GPU-based parallel indexing for concurrent spatial query processing

Abstract

In most spatial database applications, the input data is very large. Previous work has shown the importance of using spatial indexing and parallel computing to speed up such tasks. In recent years, GPUs have become a mainstream platform for massively parallel data processing. On the other hand, due to the complex hardware architecture and programming model, developing programs optimized towards high performance on GPUs is non-trivial, and traditional wisdom geared towards CPU implementations is often found to be ineffective. Recent work on GPU-based spatial indexing focused on parallelizing one individual query at a time. In this paper, we argue that current one-query-at-a-time approach has low work efficiency and cannot make good use of GPU resources. To address such challenges, we present a framework named G-PICS for parallel processing of large number of concurrent spatial queries over big datasets on GPUs. G-PICS is motivated by the fact that many spatial query processing applications are busy systems in which a large number of queries arrive per unit of time.
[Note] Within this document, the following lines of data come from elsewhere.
/-- A request of a timed stream or copy at its controller (06 R137, 11 R238). -/
structure TimedReq where
  core : Nat
  tag : Nat
  /-- Tier offset of the 64-byte burst. -/
  burst : Nat
  /-- Bytes to write, none where not enabled; none for a read. -/
  write : Option (List (Option Byte))
  /-- Cycle at which it has entered the controller's queue. -/
  arrives : Nat
  /-- The virtual address of its first byte (17 R363). -/
  va : W64 := 0
  deriving DecidableEq, Repr

/-- A FREE-mode request of a far operation or a copy that waits at a channel in STATIC mode (05 R108): its core, the place of its
word on the path, the pieces its copy has read and has yet to write (none for a far operation), and the stack. -/
structure Waiting where
  core : Nat
  place : Nat
  copy : Option (Nat × Nat) := none
  stack : Nat
  deriving DecidableEq, Repr

/-- The timed part of the current leg at the controllers of a die (05 R102, 06 R137). -/
structure TimedMem where
  /-- Commands not yet issued, as (stack, pch, command), and rows each bank has open as (stack, pch, bank, row). -/
  todo : List (Nat × Nat × TCmd) := []
  rows : List (Nat × Nat × Nat × Nat) := []
  reqs : List TimedReq := []
  /-- Owed commands in order of cycle: tag, burst offset, whether a write (R137). -/
  owed : List (Nat × Nat × Bool) := []
  /-- Stacks that run the leg in STATIC mode: pseudo-channels as (stack, pch). -/
  static_ : List (Nat × Nat) := []
  /-- FREE-mode requests, by core, that reached STATIC channels during the leg (R108): posted accesses, and Wallower requests and
  pieces of copies; for each stack one more than the last cycle in which an engine's own read met a STATIC channel. -/
  accepted : List (Nat × Posted) := []
  waiting : List Waiting := []
  turned : SMap Nat := []
  /-- Slots not yet left, and those that have left, with their cycles. -/
  slots : List Slot := []
  gone : List (Nat × Slot) := []
  /-- F packets of the leg that have come to the station so far (14 R289). -/
  packets : List Packet := []
  deriving DecidableEq, Repr

/-- A page-lock entry (17 R348). -/
structure Lock where
  tier : Nat
  frame : Nat
  size : Nat
  count : Nat
  deriving DecidableEq, Repr

/-- The DRAM of a die (17 R341, R353, R360-R363). A byte is listed at the offset its cell has under the reset masks. -/
structure Mem where
  fast : SMap Byte := []
  cap : SMap Byte := []
  /-- Fast lines, by number, that programs have written under the masks as they are; and what they wrote under the masks
  before those, the latest first: the eleven masks and the lines (17 R354, R422). -/
  wrote : SMap Bool := []
  older : List (List Nat × SMap Bool) := []
  /-- Key version of a line, where it is not the one unlisted lines have: key is tier bit below the line number. -/
  ver : SMap Nat := []
  baseVer : Nat := 0
  /-- Lines with an error ECC cannot correct, and lines with one it can (R362, R363). -/
  failed : SMap Bool := []
  soft : SMap Bool := []
  deriving DecidableEq, Repr

/-- A binding of a run of granules to a datum (16 R326). -/
structure Binding where
  datum : W64
  space : Nat
  va : W64
  n : Nat
  deriving DecidableEq, Repr

/-- A request waiting at a datum (16 R328). -/
structure AcqReq where
  core : Nat
  /-- Cycle in which it comes to the home Wallower, and the earliest one in which its grant is at the core (16 R328, R334). -/
  comes : Nat
  due : Nat
  /-- Tier and offset of the datum word. -/
  tier : Nat
  off : Nat
  shared : Bool
  deriving DecidableEq, Repr

/-- A release on its way to a datum's home (16 R329). -/
structure RelReq where
  core : Nat
  /-- The first cycle in which it may take effect, and the one by which it does (16 R334). -/
  due : Nat
  by_ : Nat
  va : W64
  tier : Nat
  off : Nat
  shared : Bool
  deriving DecidableEq, Repr

/-- How far a task of a launch has come (18 R371-R390). -/
inductive TaskSt where
  /-- Not ready, or ready and not placed. -/
  | waiting
  /-- On a core. -/
  | placed (core : Nat)
  /-- In a frame, awaiting a command of DG_TASK_CTL (R382); the core it left. -/
  | trapped (frame core : Nat)
  /-- In a frame, waiting for a page (R389). -/
  | paged (frame core : Nat) (va : W64)
  /-- In a frame and ready to run again (R382, R385, R389); past the trapping instruction when `skip` holds. -/
  | saved (frame core : Nat) (skip : Bool)
  /-- Ended by S.END, in this cycle. -/
  | ended (at_ : Nat)
  /-- Killed or dropped. -/
  | gone
  deriving DecidableEq, Repr

/-- A level of a launch (18 R367). -/
structure Level where
  domain : Nat
  scope : Nat
  nreg : Nat
  extent : Nat
  addr : W64
  /-- The region list of a stepgroup level, as register indices and images. -/
  regions : List (Nat × W64) := []
  deriving DecidableEq, Repr

/-- A task record (18 R368). -/
structure TaskRec where
  anchor : W64
  arg0 : W64
  arg1 : W64
  entry : Nat
  timed : Bool
  core : Nat
  start : Nat
  preds : List Nat
  cnt : W64
  deriving DecidableEq, Repr

/-- A live launch (18 R366-R373). -/
structure Launch where
  id : Nat
  space : Nat
  sys : Bool
  handle : Bool
  text : W64
  textw : Nat
  tail : Nat
  stat : W64
  frames : W64
  nframe : Nat
  levels : List Level
  recs : List TaskRec
  /-- State of each task, in index order. -/
  tasks : List TaskSt
  /-- The first core a group of a level has been placed on, as (level, group, core) (R367). -/
  units : List (Nat × Nat × Nat) := []
  /-- Frames of the pool in use. -/
  used : List Nat := []
  /-- Cycle T0 of timed tasks, once fixed (R373). -/
  t0 : Option Nat := none
  ended : Nat := 0
  failed : Bool := false
  /-- Pages pinned for the launch: die, tier, frame, size code. -/
  pins : List (Nat × Nat × Nat × Nat) := []
  deriving DecidableEq, Repr

/-- A launch command in a Millwright's queue (19 R394). -/
structure LaunchReq where
  va : W64
  space : Nat
  sys : Bool
  deriving DecidableEq, Repr

/-- A context in a frame: what the Millwright keeps of it beside the frame in memory (18 R386-R388). -/
structure Saved where
  launch : Nat
  frame : Nat
  /-- The core it left, and whether the task belongs to a step group, a traverse or a collective and goes back there. -/
  left : Nat
  bound : Bool
  core : Core
  deriving DecidableEq, Repr

/-- A store into a commons in the current step (12 R256, R257): the word's commons address, the storer's rank, its place
in program order, its value and priority. -/
structure PlaneStore where
  addr : Nat
  rank : Nat
  place : Nat
  order : Nat
  val : Nat
  pri : Nat
  deriving DecidableEq, Repr

/-- A step group (12 R254, R261, R263). -/
structure Group where
  /-- Package indices of the members, ascending. -/
  members : List Nat
  /-- Members that have ended or been killed. -/
  gone : List Nat := []
  /-- Regions the group owns, by register index. -/
  regions : List Nat := []
  /-- Members that have arrived at the pending step: core, drop, cycle, and the cycle without the core's breaches. -/
  arrived : List (Nat × Bool × Nat × Nat) := []
  /-- Core index of the killed member, for #PEER (18 R391). -/
  killed : Nat := 0
  deriving DecidableEq, Repr

/-- An entry of the token directory (14 R293, R294): the region, by address space and address over 2^21; its holders, as
(package, die), longest held first. -/
structure Token where
  space : Nat
  region : Nat
  excl : Bool
  holders : List (Nat × Nat)
  deriving DecidableEq, Repr

/-- A page an access of another die, a Wallower or the Millwright has found not present (14 R286, 17 R344): the space and the
address, whether to write, the core on whose behalf, and its cycle; a record has been written. -/
structure PageFault where
  space : Nat
  va : W64
  write : Bool
  core : Nat
  at_ : Nat := 0
  reported : Bool := false
  deriving DecidableEq, Repr

/-- A 128-byte line of another die's memory in a far cache (14 R293): the owning die, space and line number of its address, where
it lies there, its bytes, whether they are to be written back. -/
structure FarLine where
  owner : Nat
  space : Nat
  line : Nat
  tier : Nat
  off : Nat
  klock : Bool
  bytes : List Byte
  dirty : Bool := false
  deriving DecidableEq, Repr

/-- A swap in progress (17 R351): the capacity frame, the fast frame, and whether that was FREE. -/
structure Swap where
  hot : Nat
  cold : Nat
  free : Bool
  deriving DecidableEq, Repr

/-- One compute die (01 R10, R13). -/
structure Die where
  /-- DG registers that hold what was written or counted, at their indices; an unlisted one has its reset value. -/
  dg : SMap W64 := []
  bufA : LegBuf := {}
  bufB : LegBuf := {}
  /-- Buffer of the first S.LTLOAD since reset or since the last traverse closed (05 R112). -/
  firstLoad : Option Nat := none
  /-- The address it named. -/
  firstVa : W64 := 0
  /-- The table it named, once its header has been read. -/
  firstTable : Option LegTable := none
  trav : Option Trav := none
  timed : TimedMem := {}
  mem : Mem := {}
  /-- The memory-side TLB, and pages found not present (17 R346, 14 R286). -/
  tlb : List TlbEntry := []
  faults : List PageFault := []
  locks : List Lock := []
  binds : List Binding := []
  acqs : List AcqReq := []
  rels : List RelReq := []
  launchq : List LaunchReq := []
  launches : List Launch := []
  saved : List Saved := []
  /-- Tasks that have become ready again, as (launch, task), in that order (18 R385). -/
  requeued : List (Nat × Nat) := []
  /-- A HALT has stopped the die; one is asked for (19 R400). -/
  halted : Bool := false
  haltAsked : Bool := false
  /-- Hot-page counts: key 2 * frame + tier (17 R349). -/
  hot : SMap Nat := []
  swap : Option Swap := none
  /-- Cycle at which the last epoch closed (17 R350). -/
  epochAt : Nat := 0
  /-- Refresh: ticks of the two stacks at 0 and 1, the cycles of their next ticks at 2 and 3, and from 4 on, per bank in
  order of stack, pseudo-channel and bank, the refreshes it has had (17 R358). -/
  refresh : SMap Nat := []
  /-- Cycle at which each stack's controller signed off or last issued a held refresh, while it holds (17 R358). -/
  heldAt : SMap Nat := []
  /-- Next line of the patrol, counted over both tiers, and its next cycle (17 R361). -/
  patrol : Nat := 0
  patrolAt : Nat := 0
  /-- Present planes of the commons by commons address, side bits of words, and the stores of the current step
  (12 R251-R257). -/
  commons : SMap Byte := []
  side : SMap Bool := []
  stores : List PlaneStore := []
  groups : SMap Group := []
  /-- The token directory; its grants, the oldest first, as (space, region, holder); and the tokens the die holds of regions of
  peer packages, as (space, region, exclusive) (14 R294, R295). -/
  tokens : List Token := []
  grants : List (Nat × Nat × (Nat × Nat)) := []
  peerTokens : List (Nat × Nat × Bool) := []
  /-- The far cache, the line filled last first (14 R293). -/
  farCache : List FarLine := []
  /-- F packets at the ring station, oldest first; the cycle from which each Wallower may start an operation: 0 and 1 at the
  stacks, 2 at the capacity tier (14 R287, R289). -/
  packets : List Packet := []
  wallower : SMap Nat := []
  /-- Cycle of the recorded read of an unwritten word (06 R128). -/
  uninitAt : Nat := 0
  /-- Key versions loaded (17 R361, R422). -/
  keys : List Nat := []
  deriving DecidableEq, Repr

/-- One coming step of the schedule (log entry 3). -/
inductive Sched where
  /-- An engine of a core tries to issue its next word. -/
  | turn (core : Nat) (e : Engine)
  /-- An event or a command happens, at a core, its die or the package. -/
  | happen (core : Nat) (i : Instr)
  /-- A cycle passes. -/
  | tick
  deriving DecidableEq, Repr

/-- A write of a register that C.CSW has posted (04 R92). -/
structure RegWrite where
  cycle : Nat
  core : Nat
  /-- 0 CF, 1 DG, 2 PK. -/
  group : Nat
  idx : Nat
  val : W64
  /-- Written by a command of the Helale port (19 R394). -/
  port : Bool := false
  deriving DecidableEq, Repr

/-- Arrivals of peer packages at a closure of a tree that spans packages: how many participants, at an opening those included
that take no part in it (05 R98, R106; log entry 2). -/
structure PeerSign where
  tree : Nat
  n : Nat
  vote : Bool
  cycle : Nat
  deriving DecidableEq, Repr

/-- A flit as it stands on a link (14 R279): sequence number, key version, type, SECOND, destination and source package and
station, payload and tag; the F packets in the payload. -/
structure Flit where
  seq : Nat
  kv : Nat
  type : Nat
  second : Bool := false
  destPkg : Nat := 0
  destStation : Nat := 0
  srcPkg : Nat := 0
  srcStation : Nat := 0
  payload : List Byte := []
  atag : Nat := 0
  packets : List Packet := []
  /-- Cycle in which it reaches the receiver. -/
  at_ : Nat := 0
  /-- It left in a slot that a leg table reserves. -/
  reserved : Bool := false
  deriving DecidableEq, Repr

/-- One hop in one direction of a ring lane, with its sender's and its receiver's side (14 R280-R282). -/
structure Link where
  /-- Key versions the two ends hold, newest first; a receiver holds at most two. -/
  txKeys : List Nat := []
  rxKeys : List Nat := []
  /-- Version and next sequence number of new flits. -/
  kv : Nat := 0
  seq : Nat := 0
  /-- Flits sent and not acknowledged, oldest first; flits on the way, oldest first. -/
  held : List Flit := []
  wire : List Flit := []
  /-- Flits to be sent again under their numbers, and flits to be passed on, oldest first; the cycle in which the lane's slot was
  last taken (14 R281; 01 R16, R18). -/
  again : List Flit := []
  queue : List Flit := []
  used : Option Nat := none
  /-- Version and number of the flit the receiver accepts next. -/
  rxKv : Nat := 0
  rxSeq : Nat := 0
  /-- A rotation has begun and its marker has not been sent; the receiver has asked for replay; how often the flit the
  receiver waits for has failed. -/
  rotating : Bool := false
  asking : Bool := false
  fails : Nat := 0
  down : Bool := false
  deriving DecidableEq, Repr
G-PICS encapsulates an efficient parallel algorithm for constructing spatial trees on GPUs and supports major spatial query types such as spatial point search, range search, within-distance search, k-nearest neighbors, and spatial joins. While support for dynamic data inputs missing from existing work, G-PICS provides an efficient parallel update procedure on GPUs. With the query processing, tree construction, and update procedure introduced, G-PICS shows great performance boosts over best-known parallel GPU and parallel CPU-based spatial processing systems.